> **WHAT TO PRODUCE**:
Every line in the records below between the one holding "obtain ⟨htrap, hmem⟩" and the one holding "(MoreEvents.sched _ _ _) htrap", inclusive, is to be set down exactly; all other lines are to be left out.

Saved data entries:
/-! #### The obligation -/

/-- Settles O43: the gang passes its barrier together, the higher knot set stands, and a rotation exchanges its planes where nothing is
missing. -/
theorem gangAndRotationEvents : Obligations.GangAndRotationEvents := by
  refine ⟨fun s g p => ⟨fun l lo inv gg mode => ?knot, fun l m lo inv gg mode lo' inv' gg' mode' hl hm hx hnew =>
      knotLand_order lo inv gg mode lo' inv' gg' mode' hl hm hx hnew, fun a r harrs hfew hkind => ?timed,
      fun a r harrs hfew hkind => ?elastic, fun a r harrs hall hlast => ?passes, fun n l o => passGang_releases n⟩,
    fun s l src => ⟨fun o hrot => ?rotates, fun hrot hlive hrun row bs pz => ?early, fun hrot => ?idle⟩,
    fun s l op o hop => ⟨fun hall => ?exchange, planeExchange_missing hop⟩⟩
  case knot =>
    refine ⟨fun h => ?_, fun ht hx => ?_⟩
    · exact (knotLand_eq s l lo inv gg mode).trans (congrArg Host.Outcome.next (updGang_congr (f' := fun x =>
        { x with lo := lo, inv := inv, g := gg, mode := mode, knAt := (s.tick, tileX l.tile) }) (knotLanded_stands lo inv gg mode h)))
    · rw [knotLand_eq, updGang_congr (f' := id) (knotLanded_late lo inv gg mode ht hx)]
  case timed =>
    simp only [exec, execGangBarrierRelease, harrs, List.head?_cons, List.length_cons, if_pos (show r.length + 1 < 16 by omega),
      beq_eq_false_iff_ne.mpr hkind, Bool.false_eq_true, if_false]
    rfl
  case elastic =>
    simp only [exec, execGangBarrierRelease, harrs, List.head?_cons, List.length_cons, if_pos (show r.length + 1 < 16 by omega),
      hkind, beq_self_eq_true, if_true]
    rfl
  case passes =>
    simp only [exec, execGangBarrierRelease, harrs, List.head?_cons, List.length_cons,
      if_neg (show ¬ r.length + 1 < 16 by omega), if_neg (Nat.not_lt.mpr hlast)]
    rfl
  case rotates =>
    intro mark
    have hmiss (h : ∀ k ∈ o.owed (s.engNow l), k ∈ o.got) : s.rotMissing l o (s.engNow l) = none := rotMissing_none h
    refine ⟨fun row bs pz hnew => ?_, fun k codes hnew => ?_, fun ty spl cmp scl hnew => ?_, fun h => ?_, fun h hbad hrun => ?_⟩
    · simp only [exec, execMmrotShiftLand, hrot, if_neg (show ¬ o.got.contains row = true by simpa using hnew)]
      rfl
    · simp only [exec, execMmrotShiftLand, hrot, if_neg (show ¬ o.got.contains (64 + k) = true by simpa using hnew)]
      rfl
    · simp only [exec, execMmrotShiftLand, hrot, if_neg (show ¬ o.got.contains 128 = true by simpa using hnew)]
      rfl
    · simp only [exec, execMmrotShiftLand, hrot, hmiss h]
      exact (apply_ite Host.Outcome.next _ _ _).symm
    · obtain ⟨t, ht⟩ := rotMissing_some (s := s) (l := l) h
      obtain ⟨htrap, hmem⟩ := rotLate_trapped t hrot hbad hrun
      refine ⟨if (o.owed (s.engNow l + 4096)).all (o.owed (s.engNow l)).contains = true then s.rotLate l t
        else (s.rotLate l t).schedIn 1 (.mmrotShiftLand l l.tile .due), ?_, ?_, ?_⟩
      · simp only [exec, execMmrotShiftLand, hrot, ht]
        exact (apply_ite Host.Outcome.next _ _ _).symm
      · split
        · exact htrap
        · exact trapped_more (MoreEvents.sched _ _ _) htrap
      · split <;> exact hmem
  case early =>
    let due := (s.ctx l).tt s.tick % 65536
    obtain ⟨ht, -, hspw⟩ := trapEngine_trapped (kind := 2) (code := 0x06) (pc := 0)
      (detail := src * 2 ^ 52 + 2 * 2 ^ 50 + due * 65536 + due) (xfer := 0) hrun
    refine ⟨_, ?_, ht, hspw⟩
    simp only [exec, execMmrotShiftLand, hrot]
    refine congrArg Host.Outcome.next ?_
    unfold State.rotLate
    simp only [hrot, if_pos hlive]
    rfl
  case idle =>
    simp only [exec, execMmrotShiftLand, hrot]
    rfl
  case exchange =>
    have hmiss : s.rotMissing l o (s.engNow l) = none := rotMissing_none hall
    refine ⟨fun hbad hno hfmt => ?_, fun hbad hno hfmt => ?_, fun h => ?_⟩
    · simp only [exec, execMmrotPlaneExchange, hop, hmiss, hbad, hno, hfmt, Option.isSome_none, Bool.or_self, Bool.false_eq_true, if_false,
        bne_self_eq_false]
      rfl
    · simp only [exec, execMmrotPlaneExchange, hop, hmiss, hbad, hno, bne_iff_ne.mpr hfmt, Option.isSome_none, Bool.or_self,
        Bool.false_eq_true, if_false, if_true]
      rfl
    · simp only [exec, execMmrotPlaneExchange, hop, hmiss]
      exact if_pos (by rcases h with h | h <;> simp [h])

> **COMPLETED EXERCISE**:
      obtain ⟨htrap, hmem⟩ := rotLate_trapped t hrot hbad hrun
      refine ⟨if (o.owed (s.engNow l + 4096)).all (o.owed (s.engNow l)).contains = true then s.rotLate l t
        else (s.rotLate l t).schedIn 1 (.mmrotShiftLand l l.tile .due), ?_, ?_, ?_⟩
      · simp only [exec, execMmrotShiftLand, hrot, ht]
        exact (apply_ite Host.Outcome.next _ _ _).symm
      · split
        · exact htrap
        · exact trapped_more (MoreEvents.sched _ _ _) htrap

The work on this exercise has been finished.